Бышко был по-своему горделив в замыслах. Он имел некую «мрию» — мечту. Он хотел «учудить» такую штуку, чтобы во всем Союзе люди «чули», до чего додумался северо-кавказский хлопец. Он хотел (и тут для Марфы начиналась область самых туманных неясностей) пробраться в удивительные леса, растущие на Северном Кавказе, в «алычёвые леса».

Эти леса Бышко расписывал яркими красками. Если верить ему, — в лесах этих привлекательного было мало: там и кабану не продраться, такие там на каждом дереве страшные колючки «як бы штык». Птиц в тех лесах очень мало. Зато там водятся чуть ли не барсы, и есть пропасти, куда, ежели ухнешь, так и «чикалки»[50] твоих костей не найдут...

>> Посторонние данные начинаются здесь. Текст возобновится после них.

-- ==== Sys2Proof/Machine/State.lean ====
section
/-! DEFINITION. The state of one SYMFIFO instance as plain data (10_state.md R13 to R26) and, apart from it, what the spec says
is no state: the configuration, the host's events, the unit's answers. The reasons a step can stop, and the state after
hardware reset (R25). -/

namespace Sys2Proof.Machine

/-- The named causes of 60_exceptions.md R73. `CAUSE` itself is the 3-bit register; `Cause.code` (Ops.lean) is the code. -/
inductive Cause where
  /-- `LenSym(length) = none` -/
  | badLength
  /-- the length is valid and `DistSym(distance) = none` -/
  | badDistance
  /-- the write does not fit the token store -/
  | overflow
  /-- the command word is illegal -/
  | badCmd
  deriving DecidableEq, Repr

/-- The payload of a response (30_encoding.md R53), given by value (20_memory.md R43): DRAIN fills `tokens`, SNAP fills
`ll` and `dd`, every other response leaves all three empty. -/
structure Payload where
  tokens : List TokenWord := []
  ll     : List Nat := []
  dd     : List Nat := []
  deriving DecidableEq, Repr

/-- Format R, the response to one command: the 4-bit head and the payload (30_encoding.md R53). -/
structure Response where
  ok      : Bool
  cause   : CauseCode
  payload : Payload
  deriving DecidableEq, Repr

/-- What the host does to the unit (70_reset_and_hazards.md R96, R97). -/
inductive Event where
  /-- A word is presented on one of the two ports. -/
  | present (p : PortWord)
  /-- Hardware reset (R87), which samples `MODE` and abandons, without response, the command in progress if there is one.
  That it samples nothing else is DEDUCED, log 10. -/
  | hardwareReset (mode : Mode) (abandoned : Option CommandWord)
  deriving DecidableEq, Repr

/-- The storage spaces of 20_memory.md R27 that hold counters. -/
inductive Space where
  | llFreq
  | dFreq
  deriving DecidableEq, Repr

/-- The complete architectural state of one instance (10_state.md R13), all of it in the Recorder unit (R24), and nothing
beside it: no read pointer, no cache or buffer, no reservation, no pending event (R26). -/
structure Recorder where
  /-- `TOK` and `TOK_COUNT` together: the buffered token words, `TOK[0]` first (10_state.md R15, log 5). -/
  tok : List TokenWord
  /-- `LL_FREQ` (10_state.md R17), index 0 first. -/
  llFreq : List Nat
  /-- `D_FREQ` (10_state.md R18), index 0 first. -/
  dFreq : List Nat
  /-- `FAULT` (10_state.md R19). -/
  fault : Bool
  /-- `CAUSE` (10_state.md R19). -/
  cause : CauseCode
  deriving DecidableEq, Repr

/-- What stands around the machine and is no state of it (10_state.md R26): the parameters of its step function, the
sequence the host supplies, and the outputs of steps. No rule of a command reads the last three (log 1, 3, 4). -/
structure Surroundings where
  /-- The configuration (00_scope.md R5), the parameter of every step; only the sampling of `MODE` at hardware reset changes
  it. -/
  cfg : Config
  /-- The host's events still to come, the next one first. -/
  inputs : List Event
  /-- The responses of the Recorder unit so far, oldest first. -/
  responses : List Response
  /-- The outputs `hdr_o` of the Header unit so far, oldest first. -/
  headers : List HeaderWord
  deriving DecidableEq, Repr

/-- What the host's form of a step carries from one step to the next: the machine's own state, which is `Recorder`, and what
stands around it. The rules of the commands are functions of configuration, `Recorder` and command word (Unit.lean). -/
structure State extends Recorder, Surroundings where
  deriving DecidableEq, Repr

/-- Why the machine stops. The faults of 60_exceptions.md are NOT here: a step that raises one answers a next state with
`FAULT` set (00_scope.md R10, 60_exceptions.md R79). -/
inductive Fault where
  /-- Raised by a counter update or by SNAP when the table's storage lacks the entry at `index`, an entry the spec says
  exists. Only a state whose tables do not have the configured sizes raises it; no run reaches one. SAFE, log 7. -/
  | noSuchEntry (space : Space) (index : Nat)
  deriving DecidableEq, Repr

/-- Why a step has no meaning. -/
inductive Refusal where
  /-- Raised by an arm of `exec` for an instruction that has no meaning yet. SAFE. -/
  | notModelled (mnemonic : String)
  /-- Raised by every command, every Header request and hardware reset when the configuration is ill formed: "A model
  refuses an ill-formed configuration" (00_scope.md R6). SAFE, log 8. -/
  | illFormedConfig
  deriving DecidableEq, Repr

/-- The outcome of one instruction or one step. -/
abbrev Result := Host.Outcome State Fault Refusal

/-- The architectural state after hardware reset under the configuration `c` (10_state.md R25, 70_reset_and_hazards.md
R87). -/
def Recorder.initial (c : Config) : Recorder :=
  { tok := []
    llFreq := c.seededLL
    dFreq := c.seededD
    fault := false
    cause := 0 }

/-- The instance `c` after hardware reset, before any event of the host. -/
def State.initial (c : Config) : State :=
  { Recorder.initial c with
    cfg := c
    inputs := []
    responses := []
    headers := [] }

/-- The machine right after reset: `State.initial` of the configuration log 2 names. -/
def State.reset : State := State.initial Config.atReset

end Sys2Proof.Machine
end

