-- ==== Sys2Proof/Machine/Header.lean ====
section
/-! DEFINITION. The Header unit (42_header_builder.md): the mod-31 checksum and HDR. -/

namespace Sys2Proof.Machine

/-- FLG with bits 4:0 cleared (42_header_builder.md R66). -/
def flgWithoutChecksum (flgIn : Byte) : Byte := flgIn &&& 0xE0

/-- The checksum value `31 - ((cmf * 256 + flg0) mod 31)`, 1 to 31 (R66). -/
def checkValue (cmf flg0 : Byte) : Nat := 31 - (cmf.toNat * 256 + flg0.toNat) % 31

/-- `FCheck(cmf, flg_in)` of R66. -/
def fcheck (cmf flgIn : Byte) : Byte :=
  flgWithoutChecksum flgIn + BitVec.ofNat 8 (checkValue cmf (flgWithoutChecksum flgIn))

/-- `hdr_o`: byte 0 in bits 15:8, byte 1 in bits 7:0 (20_memory.md R29). -/
def headerWord (byte0 byte1 : Byte) : HeaderWord := byte0 ++ byte1

/-- Byte 0 (CMF) of a header word. -/
def headerByte0 (h : HeaderWord) : Byte := h.extractLsb' 8 8

/-- Byte 1 (FLG) of a header word. -/
def headerByte1 (h : HeaderWord) : Byte := h.extractLsb' 0 8

/-- The header HDR builds from the configured CMF and a level (42_header_builder.md R67). -/
def buildHeader (cmf : Byte) (level : HeaderRequest) : HeaderWord := headerWord cmf (fcheck cmf (levelBits level))

/-- HDR, build header (42_header_builder.md R67): independent of `MODE`, of `FAULT` and of every Recorder command. -/
def execHdr (level : HeaderRequest) (s : State) : Result :=
  whenWellFormed s (.next (s.answerHeader (buildHeader s.cfg.cmfConst level)))

end Sys2Proof.Machine
end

Марфе подобные леса не казались особенно заманчивым местом. Но старшина говорил о них с упоением. Там растет дикая слива-алыча. И вот на дички этих мелких, кислых лесных слив он, Бышко, намерен был привить всякие замечательные вкусности — ренклод, французский чернослив, белую сливу... Тогда произойдут великие перемены в мире. Тогда эти леса превратятся в сады невероятных размеров. «И та слыва, Викторовна, найкращая слыва будет повсеместно — дешевле бульбы! Оттого сотворится найкращая польза государству. И много дури на доброе перэвёрнется».

Марфа не очень-то ясно представляла себе, как это именно случится, но, конечно, вполне верила Бышко: такой да своего не добьется! Часто, лежа на точке, она старалась представить себе, как именно будет орудовать Коля Бышко там, в этих алычевых лесах, и как дурь начнет переворачиваться на доброе. Но рисовалось ей больше всего не это неведомое, а давно, еще в детстве виденная картинка: Мцыри убивает барса; внизу подписано: «Надежный сук мой, как топор, широкий лоб его рассек». Барсы на Кавказе есть. А вот Бышко на Мцыри не очень похож!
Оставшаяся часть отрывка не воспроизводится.